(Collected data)
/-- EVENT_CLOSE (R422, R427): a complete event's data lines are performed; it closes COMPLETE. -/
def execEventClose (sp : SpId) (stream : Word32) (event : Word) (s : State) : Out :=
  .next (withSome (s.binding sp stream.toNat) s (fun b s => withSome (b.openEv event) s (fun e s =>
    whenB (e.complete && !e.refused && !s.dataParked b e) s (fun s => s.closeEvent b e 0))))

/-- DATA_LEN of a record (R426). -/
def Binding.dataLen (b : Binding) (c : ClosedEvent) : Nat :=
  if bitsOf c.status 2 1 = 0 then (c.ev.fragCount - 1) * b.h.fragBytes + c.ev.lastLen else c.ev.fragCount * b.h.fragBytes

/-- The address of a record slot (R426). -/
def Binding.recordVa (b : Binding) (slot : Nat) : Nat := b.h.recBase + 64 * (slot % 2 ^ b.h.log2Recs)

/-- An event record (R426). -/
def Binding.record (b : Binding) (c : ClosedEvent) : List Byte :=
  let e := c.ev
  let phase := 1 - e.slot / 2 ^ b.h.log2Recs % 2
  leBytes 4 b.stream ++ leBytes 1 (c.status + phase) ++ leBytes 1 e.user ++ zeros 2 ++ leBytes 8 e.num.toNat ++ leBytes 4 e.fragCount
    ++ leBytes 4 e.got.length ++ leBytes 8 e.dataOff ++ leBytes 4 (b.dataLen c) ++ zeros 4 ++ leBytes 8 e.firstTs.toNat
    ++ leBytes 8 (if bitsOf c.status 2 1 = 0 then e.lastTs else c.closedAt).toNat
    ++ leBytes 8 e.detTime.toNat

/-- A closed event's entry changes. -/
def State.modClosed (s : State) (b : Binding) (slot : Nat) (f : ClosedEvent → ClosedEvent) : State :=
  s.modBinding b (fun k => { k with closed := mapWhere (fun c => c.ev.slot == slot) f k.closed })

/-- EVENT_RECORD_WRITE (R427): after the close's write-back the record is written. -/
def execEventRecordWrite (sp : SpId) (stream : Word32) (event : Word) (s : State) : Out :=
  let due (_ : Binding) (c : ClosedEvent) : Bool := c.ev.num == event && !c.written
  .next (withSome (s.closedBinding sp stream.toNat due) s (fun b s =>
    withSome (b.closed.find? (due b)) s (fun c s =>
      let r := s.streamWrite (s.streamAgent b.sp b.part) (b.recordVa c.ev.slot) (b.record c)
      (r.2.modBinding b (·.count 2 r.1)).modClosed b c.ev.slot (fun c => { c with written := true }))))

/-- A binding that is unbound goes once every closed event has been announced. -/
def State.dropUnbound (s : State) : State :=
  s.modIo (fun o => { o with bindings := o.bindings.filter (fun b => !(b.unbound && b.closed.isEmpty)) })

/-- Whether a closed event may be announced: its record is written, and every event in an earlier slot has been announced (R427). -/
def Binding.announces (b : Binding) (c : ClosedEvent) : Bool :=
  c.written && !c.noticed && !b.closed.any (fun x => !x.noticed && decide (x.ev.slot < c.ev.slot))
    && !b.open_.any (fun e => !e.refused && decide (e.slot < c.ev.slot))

---

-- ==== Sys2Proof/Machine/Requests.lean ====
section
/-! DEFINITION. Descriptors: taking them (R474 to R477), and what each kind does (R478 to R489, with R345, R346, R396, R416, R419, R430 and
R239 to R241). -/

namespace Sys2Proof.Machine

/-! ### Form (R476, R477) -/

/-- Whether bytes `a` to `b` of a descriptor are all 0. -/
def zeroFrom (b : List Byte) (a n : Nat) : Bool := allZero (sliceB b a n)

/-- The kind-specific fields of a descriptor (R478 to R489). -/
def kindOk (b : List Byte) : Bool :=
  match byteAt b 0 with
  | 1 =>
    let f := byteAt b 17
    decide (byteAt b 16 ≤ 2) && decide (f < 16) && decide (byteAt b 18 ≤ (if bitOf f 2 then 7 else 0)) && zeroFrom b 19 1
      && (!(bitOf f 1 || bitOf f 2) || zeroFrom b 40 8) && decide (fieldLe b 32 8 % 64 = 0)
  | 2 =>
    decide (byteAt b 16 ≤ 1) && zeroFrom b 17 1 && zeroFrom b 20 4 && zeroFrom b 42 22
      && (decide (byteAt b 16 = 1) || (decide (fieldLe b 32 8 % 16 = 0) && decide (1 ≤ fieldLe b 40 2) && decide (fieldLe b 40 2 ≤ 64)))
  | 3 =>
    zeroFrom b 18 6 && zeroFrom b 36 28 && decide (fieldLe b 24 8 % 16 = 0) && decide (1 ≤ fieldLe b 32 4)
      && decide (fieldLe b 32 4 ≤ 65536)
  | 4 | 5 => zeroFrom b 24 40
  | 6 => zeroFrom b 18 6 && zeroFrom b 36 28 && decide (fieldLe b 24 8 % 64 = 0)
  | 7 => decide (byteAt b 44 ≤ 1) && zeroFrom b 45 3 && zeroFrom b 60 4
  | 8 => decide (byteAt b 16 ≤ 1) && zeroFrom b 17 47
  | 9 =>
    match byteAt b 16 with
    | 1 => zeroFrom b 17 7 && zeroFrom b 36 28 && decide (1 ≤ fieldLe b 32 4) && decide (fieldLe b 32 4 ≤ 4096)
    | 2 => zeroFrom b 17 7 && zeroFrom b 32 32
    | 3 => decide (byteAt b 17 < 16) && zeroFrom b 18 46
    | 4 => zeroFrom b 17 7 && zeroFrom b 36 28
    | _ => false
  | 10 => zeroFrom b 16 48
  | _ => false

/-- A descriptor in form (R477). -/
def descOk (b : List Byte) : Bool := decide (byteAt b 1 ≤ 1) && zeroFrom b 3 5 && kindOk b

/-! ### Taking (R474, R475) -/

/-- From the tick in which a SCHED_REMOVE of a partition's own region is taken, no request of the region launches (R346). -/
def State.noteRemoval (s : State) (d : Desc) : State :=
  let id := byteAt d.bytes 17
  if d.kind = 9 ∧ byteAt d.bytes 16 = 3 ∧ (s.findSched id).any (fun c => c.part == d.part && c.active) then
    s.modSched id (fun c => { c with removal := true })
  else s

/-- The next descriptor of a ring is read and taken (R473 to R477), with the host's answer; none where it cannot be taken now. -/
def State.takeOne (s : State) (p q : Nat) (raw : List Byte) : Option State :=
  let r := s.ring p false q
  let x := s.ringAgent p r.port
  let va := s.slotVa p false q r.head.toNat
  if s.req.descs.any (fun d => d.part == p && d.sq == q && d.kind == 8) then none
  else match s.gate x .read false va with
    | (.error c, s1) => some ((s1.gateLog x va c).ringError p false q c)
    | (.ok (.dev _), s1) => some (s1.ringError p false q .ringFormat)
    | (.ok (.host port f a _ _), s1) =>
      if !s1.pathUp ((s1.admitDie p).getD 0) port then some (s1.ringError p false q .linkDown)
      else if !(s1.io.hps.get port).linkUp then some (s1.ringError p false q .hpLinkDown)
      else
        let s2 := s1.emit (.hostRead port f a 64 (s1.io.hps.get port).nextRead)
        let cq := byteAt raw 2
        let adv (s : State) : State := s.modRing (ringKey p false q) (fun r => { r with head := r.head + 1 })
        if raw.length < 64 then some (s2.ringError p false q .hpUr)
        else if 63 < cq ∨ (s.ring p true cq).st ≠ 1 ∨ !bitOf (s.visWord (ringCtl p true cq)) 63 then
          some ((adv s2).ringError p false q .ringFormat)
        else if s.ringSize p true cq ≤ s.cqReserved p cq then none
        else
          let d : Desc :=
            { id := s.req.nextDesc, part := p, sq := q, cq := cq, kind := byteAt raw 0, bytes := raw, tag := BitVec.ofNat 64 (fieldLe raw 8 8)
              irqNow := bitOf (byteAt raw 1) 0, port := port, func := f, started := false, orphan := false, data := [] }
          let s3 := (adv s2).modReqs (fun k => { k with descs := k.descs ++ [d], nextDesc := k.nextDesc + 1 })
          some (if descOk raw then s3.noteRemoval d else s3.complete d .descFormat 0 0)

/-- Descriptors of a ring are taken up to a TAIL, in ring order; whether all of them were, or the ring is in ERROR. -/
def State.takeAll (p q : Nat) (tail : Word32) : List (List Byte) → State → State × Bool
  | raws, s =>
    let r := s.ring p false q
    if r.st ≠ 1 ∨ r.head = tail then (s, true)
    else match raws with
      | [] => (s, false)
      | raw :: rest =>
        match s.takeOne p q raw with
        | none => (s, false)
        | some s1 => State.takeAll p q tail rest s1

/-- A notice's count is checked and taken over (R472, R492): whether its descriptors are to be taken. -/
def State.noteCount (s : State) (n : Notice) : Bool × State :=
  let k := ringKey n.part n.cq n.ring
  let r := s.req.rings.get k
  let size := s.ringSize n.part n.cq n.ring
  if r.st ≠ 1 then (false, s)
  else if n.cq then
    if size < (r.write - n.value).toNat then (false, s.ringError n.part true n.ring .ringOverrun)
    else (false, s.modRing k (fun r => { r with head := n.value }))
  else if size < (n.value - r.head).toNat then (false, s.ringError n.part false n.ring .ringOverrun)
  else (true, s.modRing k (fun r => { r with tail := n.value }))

What you should do >> Taking the records above, retype every line from the one with "let adv (s : State)" down to the one with "else (true, s.modRing", exactly and with nothing else.

Task result >>
        let adv (s : State) : State := s.modRing (ringKey p false q) (fun r => { r with head := r.head + 1 })
        if raw.length < 64 then some (s2.ringError p false q .hpUr)
        else if 63 < cq ∨ (s.ring p true cq).st ≠ 1 ∨ !bitOf (s.visWord (ringCtl p true cq)) 63 then
          some ((adv s2).ringError p false q .ringFormat)
        else if s.ringSize p true cq ≤ s.cqReserved p cq then none
        else
          let d : Desc :=
            { id := s.req.nextDesc, part := p, sq := q, cq := cq, kind := byteAt raw 0, bytes := raw, tag := BitVec.ofNat 64 (fieldLe raw 8 8)
              irqNow := bitOf (byteAt raw 1) 0, port := port, func := f, started := false, orphan := false, data := [] }
          let s3 := (adv s2).modReqs (fun k => { k with descs := k.descs ++ [d], nextDesc := k.nextDesc + 1 })
          some (if descOk raw then s3.noteRemoval d else s3.complete d .descFormat 0 0)

/-- Descriptors of a ring are taken up to a TAIL, in ring order; whether all of them were, or the ring is in ERROR. -/
def State.takeAll (p q : Nat) (tail : Word32) : List (List Byte) → State → State × Bool
  | raws, s =>
    let r := s.ring p false q
    if r.st ≠ 1 ∨ r.head = tail then (s, true)
    else match raws with
      | [] => (s, false)
      | raw :: rest =>
        match s.takeOne p q raw with
        | none => (s, false)
        | some s1 => State.takeAll p q tail rest s1

/-- A notice's count is checked and taken over (R472, R492): whether its descriptors are to be taken. -/
def State.noteCount (s : State) (n : Notice) : Bool × State :=
  let k := ringKey n.part n.cq n.ring
  let r := s.req.rings.get k
  let size := s.ringSize n.part n.cq n.ring
  if r.st ≠ 1 then (false, s)
  else if n.cq then
    if size < (r.write - n.value).toNat then (false, s.ringError n.part true n.ring .ringOverrun)
    else (false, s.modRing k (fun r => { r with head := n.value }))
  else if size < (n.value - r.head).toNat then (false, s.ringError n.part false n.ring .ringOverrun)
  else (true, s.modRing k (fun r => { r with tail := n.value }))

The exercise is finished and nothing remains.